Tie-Break — When the Sort Key Isn't Unique

A keyset trap: if the sort column has duplicate values, rows can leak or get skipped at the boundary.

Sorting by created_at, but many rows share a timestamp?
  WHERE created_at < '2026-05-28 10:00:00'
  → rows at exactly that instant may be cut off or duplicated at the edge.

Fix: a composite (sort key, unique key) cursor + composite sort
  ORDER BY created_at DESC, id DESC
  WHERE (created_at, id) < ('2026-05-28 10:00:00', 9981)
    -- row-value comparison: same created_at → tie-break by id

Now the boundary is always uniquely determined → no gaps/duplicates.
A composite index (created_at, id) is needed for speed.

Consistency — Shifting and Duplicate Rows

Offset's subtler problem: if data changes while the user pages through, results go out of sync.

Viewing a newest-first list with OFFSET, after seeing page 1,
one new post is inserted at the front:

  Before:  [A B C D E] [F G H I J] ...   (page1) (page2)
  Insert X at front → everything shifts by one:
  After:   [X A B C D] [E F G H I] ...
                          ↑ page2 now starts at E
  User: never saw E on page1 (it was page2's) → missed
        or conversely sees the same row on two pages → duplicate

Why cursor breaks less:
  "id < 9981" is an absolute anchor.
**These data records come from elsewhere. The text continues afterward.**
-- ==== Sys2Proof/Safety.lean ====
section
/-! DEFINITION. What counts as a safe state: the bounds and exclusions that the rules of spec/ state over the whole part; and
the names that the obligations use for a next state and for the notices posted. -/

namespace Sys2Proof.Machine

/-- R189: the notice queue holds at most 32 notices, at most one of them OVERFLOW, and that one is the newest. -/
def noticesOk (queue : List Notice) : Bool :=
  queue.length ≤ Config.noticeQueueSize && queue.dropLast.all fun n => n.kind != .overflow

/-- R189 as the queue is filled: 32 notices are held only with an OVERFLOW. -/
def noticesForm (queue : List Notice) : Bool :=
  noticesOk queue &&
    (queue.length < Config.noticeQueueSize ||
      match queue.getLast? with
      | some n => n.kind == .overflow
      | none => true)

/-- R191: attention is pending exactly while the notice queue is not empty. -/
def Ck4.attentionOk (p : Ck4) : Bool := p.station.attentionPending == !p.station.notices.isEmpty

/-- R139: the fault table holds at most 16 records. -/
def Ck4.tableOk (p : Ck4) : Bool := p.protection.table.length ≤ Config.faultTableSize

/-- R135: the shutdown field and the plant mode SHUTDOWN are set and cleared together. -/
def Ck4.shutdownOk (p : Ck4) : Bool := p.protection.shutdown == (p.mode == .shutdown)

/-- R87: no compressor train is in LOADING, LOADED or UNLOADING while an expansion string is. -/
def Ck4.directionsOk (p : Ck4) : Bool := !(p.dirInService .charge && p.dirInService .discharge)

/-- R63: the held vessels are exactly vessels 0 to n-1, and n is 0 to 7. -/
def Ck4.heldOk (p : Ck4) : Bool :=
  p.allocator.hold ≤ 7 && allVessels.all fun v => (p.vessel v).held == decide (vesselIndex v < p.allocator.hold)

/-- R132: the settlement log holds at most 16 records. -/
def Ck4.logOk (p : Ck4) : Bool := p.dispatch.log.length ≤ Config.settlementLogSize

/-- R171: every output is asserted exactly while the condition of its function holds. -/
def Ck4.outputsOk (p : Ck4) : Bool := p.lines.outputs.all fun o => o.asserted == p.outputCondition o.function

/-- R61: the use state of vessel `v` is the one that the binding of machine `m` gives it: SWITCHING_IN(m) exactly where it is the
target, SWITCHING_OUT(m) exactly where it is bound and a target is in flight, CHARGING(m) for a train and DISCHARGING(m) for a
string exactly where it is bound and none is, and never the use of the other direction. -/
def Ck4.useAgrees (p : Ck4) (v : VesselId) (m : MachineId) : Bool :=
  let b := p.binding m
  let u := (p.vessel v).use
  (u == .switchingIn m) == (b.target == some v) &&
  (u == .switchingOut m) == (b.bound == some v && b.target.isSome) &&
  (u == boundUse m) == (b.bound == some v && b.target.isNone) &&
  u != (match machineDir m with | .charge => .discharging m | .discharge => .charging m)

/-- R70 to R77, R83, R88: what the binding and the order phase of a machine may hold in its state. The switchover timer runs
exactly while there is a target. A target stands in LOADING
(with cause LOAD, no bound vessel and no bypass) and LOADED (with another cause) alone, bypass in LOADING and LOADED of a train with no bound vessel; IDLE,
STOPPED, STARTING and LOCKED_OUT have no bound vessel; a LOADED machine, and one in LOADING with its first LOAD placed or pending,
has a bound vessel or bypass; LOAD is the order of LOADING and LOADED alone. -/
def Ck4.bindingFits (p : Ck4) (m : MachineId) : Bool :=
  let b := p.binding m
  let r := p.mach m
  let loads := r.state == .loading || r.state == .loaded
  (b.timer.isSome == b.target.isSome) && (b.target.isNone || loads) &&
  (!b.bypass || (loads && machineDir m == .charge && b.bound.isNone)) &&
  (!(r.state == .loading && b.target.isSome) || (b.bound.isNone && !b.bypass && b.cause == some .load)) &&
  (!(r.state == .loaded && b.target.isSome) ||
    match b.cause with
    | some .full => true
    | some .empty => true
    | some .degraded => true
    | some .release => true
    | some .bypassExit => b.bound.isNone
    | _ => false) &&
  (b.bound.isNone || !(r.state == .idle || r.state == .stopped || r.state == .starting || r.state == .lockedOut)) &&
  (!(r.state == .loaded || (r.state == .loading && (r.firstLoadPlaced || r.loadPending))) || b.bound.isSome || b.bypass) &&
  (!r.firstLoadPlaced || loads) && (!r.loadPending || r.state == .loading)

/-- R61: no vessel is bound to or the target of two machines, every engaged vessel is the one its machine's binding names, and a
LOADED machine has a bound vessel or is a train in bypass; with what R70 to R77 keep beside it. -/
def Ck4.bindingsOk (p : Ck4) : Bool := (allVessels.all fun v => allMachines.all (p.useAgrees v)) && allMachines.all p.bindingFits

/-- R146: in SHUTDOWN every machine is STOPPING, STOPPED, TRIPPED or LOCKED_OUT, and its demand is NONE (R95); and what keeps it so:
a machine not adopted has not reported, and is TRIPPED or LOCKED_OUT in SHUTDOWN (R105), the start timer runs in STARTING alone
(R86) and the linger timer in IDLE alone (R93). -/
def Ck4.restOk (p : Ck4) : Bool :=
  allMachines.all fun m =>
    let r := p.mach m
    let tripped := r.state == .tripped || r.state == .lockedOut
    (p.mode != .shutdown ||
      ((tripped || (r.adopted && (r.state == .stopping || r.state == .stopped))) && r.demand == .none)) &&
    (r.startTimer.isNone || r.state == .starting) && (r.lingerTimer.isNone || r.state == .idle) && (r.adopted || (r.report.isNone && !r.stoppedSinceTrip))

/-- R120: reserve deployment lies within the bands resolved at the last cycle. -/
def Ck4.reserveOk (p : Ck4) : Bool := -(p.dispatch.t0Down : Int) ≤ p.dispatch.pRes && p.dispatch.pRes ≤ (p.dispatch.t0Up : Int)

/-- R81, R83, R88: the ordered setpoint is that of the order phase, 0 to 32767, and 0 for every order but LOAD; a machine with load
pending has no LOAD order. -/
def MachineRecord.setpointOk (r : MachineRecord) : Bool :=
  r.setpoint == r.phase.setpoint && r.setpoint ≤ 32767 && (r.firstLoadPlaced || r.setpoint == 0) &&
    !(r.loadPending && r.firstLoadPlaced)

/-- R81 to R83: the ordered setpoints are in range; and what keeps them so: machines are LOADING or LOADED in AUTO and MANUAL
alone (R95), every section is good in STANDBY, AUTO and MANUAL (R192), and the values of the MACHINES section, stored or in
flight, are in their ranges (R193). -/
def Ck4.setpointsOk (p : Ck4) : Bool :=
  (allMachines.all fun m =>
    (p.mach m).setpointOk && (p.running || !((p.mach m).state == .loading || (p.mach m).state == .loaded))) &&
  (p.mode == .unconfigured || p.mode == .shutdown || p.allGood) &&
  (machineRanges p.constants.sections.machines.values ||
    (p.constants.sections.machines.values.isEmpty && !p.constants.sections.machines.good)) &&
  match p.constants.store with
  | some st => st.sect != .machines || machineRanges st.values
  | none => true

/-- Every mode but UNCONFIGURED: the requests of R187 reach their owners. -/
def State.served (s : State) : Prop := s.part.mode ≠ .unconfigured

/-- The state after an event whose effect on the part is `p`: the end of the step follows (log entry 11). -/
def State.ended (s : State) (p : Ck4) : State := s.withPart p.finish

/-- The state after a request whose owner answers `a` and leaves the part `p` (log entries 1, 11). -/
def State.answered (s : State) (a : Answer) (p : Ck4) : State := s.withPart (p.record a).finish

/-- The state after a request that only reads, answered `a` (log entry 1). -/
def State.told (s : State) (a : Answer) : State := s.withPart (s.part.record a)

/-- R189: a notice queue after some notices are posted, in turn. -/
def queueAfter (queue posted : List Notice) : List Notice := posted.foldl enqueueNotice queue

/-- R106: MACHINE_STATE for a transition that `p` makes of machine `m`. -/
def Ck4.moveNotice (p : Ck4) (m : MachineId) (old new : MachineState) (c : Cause) : Notice :=
  ⟨.machineState, p.stamp, machineIndex m, (65536 * machineStateCode old + 256 * machineStateCode new + causeCode c : Nat)⟩

/-- R71: VESSEL_SWITCHED for machine `m`, from what its binding names to what `new` names. -/
def Ck4.switchNotice (p : Ck4) (m : MachineId) (new : Nat) : Notice :=
  let old := match (p.binding m).bound with
    | some v => vesselIndex v
    | none => if (p.binding m).bypass then 8 else 15
  ⟨.vesselSwitched, p.stamp, machineIndex m, (16 * old + new : Nat)⟩

/-- R139, R140: what `p` posts for a fault of an enabled group: FAULT_RECORDED where the table has room, else nothing. -/
def Ck4.faultNotices (p : Ck4) (f : FaultReport) : List Notice :=
  if p.protection.table.length < 16 then
    [⟨.faultRecorded, p.stamp, f.subject, (65536 * p.protection.nextSequence + 256 * reasonCode f.reason + 16 * groupCode f.group +
      severityCode f.severity : Nat)⟩]
  else []

/-- R97, R106: what a trip command posts for machine `m`: nothing in LOCKED_OUT; in TRIPPED its passing to LOCKED_OUT, where it has
stopped since and is to be locked out; elsewhere its entry into TRIPPED. -/
def Ck4.tripNotices (p : Ck4) (restartValid : Bool) (m : MachineId) : List Notice :=
  let r := p.mach m
  match r.state with
  | .lockedOut => []
  | .tripped =>
    if r.stoppedSinceTrip = true ∧ (r.lockoutPending = true ∨ restartValid = false) then [p.moveNotice m .tripped .lockedOut .lockout]
    else []
  | old => [p.moveNotice m old .tripped .trip]

/-- R145, R146: what a PLANT fault posts before its trip commands: TRIP_BEGUN, or SHUTDOWN where a trip is in progress, or nothing where
SHUTDOWN holds already (R147). -/
def Ck4.plantNotices (p : Ck4) (f : FaultReport) : List Notice :=
  let seq := p.protection.nextSequence
  if p.protection.tripInProgress then
    if p.protection.shutdown then [] else [⟨.shutdown, p.stamp, seq, (p.protection.lastTripOrigin.getD 0 : Nat)⟩]
  else [⟨.tripBegun, p.stamp, seq, (256 * reasonCode f.reason + 16 * groupCode f.group : Nat)⟩]

/-- The bounds of the queues, tables and logs of a state. -/
def State.queuesOk (s : State) : Bool :=
  noticesForm s.part.station.notices && s.part.attentionOk && s.part.tableOk && s.part.logOk

end Sys2Proof.Machine
end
Whatever is added in front, anything
  below 9981 is unchanged. A new post has an id above 9981 → it appears on
  the "previous" side, not next → no shift.
  (Not fully immune — if 9981 itself is deleted the anchor disappears,
   usually mitigated with boundary handling / delete tombstones)

API Design — Opaque Cursors

When you expose a cursor to clients, don't hand them a raw value like id<9981. Wrap it in an opaque token.

Bad — leaks the internal implementation:
  GET /posts?after_id=9981&sort=created_at
  → clients couple to your column names / sort structure.
    Later change the sort key to (created_at,id) → the API breaks.

Good — opaque cursor:
  GET /posts?limit=20
  Response:
    {
      "data": [ ...20 items... ],
      "next_cursor": "eyJjcmVhdGVkX2F0IjoiMjAyNi0wNS0yOCIsImlkIjo5OTgxfQ=="
    }
  Next request:
    GET /posts?limit=20&cursor=eyJjcmVhdGVkX2F0...

  The cursor encodes (sort value, unique id, direction, ...) (base64/JSON).
  The client can't read it → just echoes it back → only the server decodes.
  Pros:
   - Change the internal sort structure freely; only the server owns the
     cursor format → API stays stable
   - Add signing/expiry to prevent tampering
   - Express both next/prev via cursors (including forward/backward)

When to Use What

Situation	Recommended
Admin table, needs page numbers/jumps, small data	offset/limit (simplicity wins)
Infinite scroll, feeds, large lists, changes often	cursor (keyset) — fast and consistent
Public API (external clients)	opaque cursor (hides internals + stability)
"How many pages total" is a hard requirement	offset + a separate COUNT (or show an estimate)

Common Pitfalls

Cursor with a non-unique sort key — gaps/dupes at the boundary. Tie-break with a (sort value, id) composite cursor + composite index.
COUNT(*) on every request — on a big table, counting the total is itself a heavy query. Avoid with an estimate (approximate row count) or a "load more" UI.
Raw id exposed in the cursor — clients couple to internals. Wrap it in an opaque token to keep room for future change.
No index on the sort column — keyset's WHERE seek degrades to a full scan and gets as slow as offset. An indexed sort key is the premise.
OFFSET for infinite scroll — the worst combo, slower the deeper you scroll. Infinite scroll is almost always cursor.

Wrap-up

One core insight: offset "counts a position", cursor "finds by value". Counting costs scale with depth; finding costs stay flat. So for large, frequently changing lists, cursor wins on both performance and consistency. For a public API, wrap that cursor in an opaque token so you can keep changing your internal sort structure in the future. Why indexes make all of this possible is filled in by how-database-indexes-work.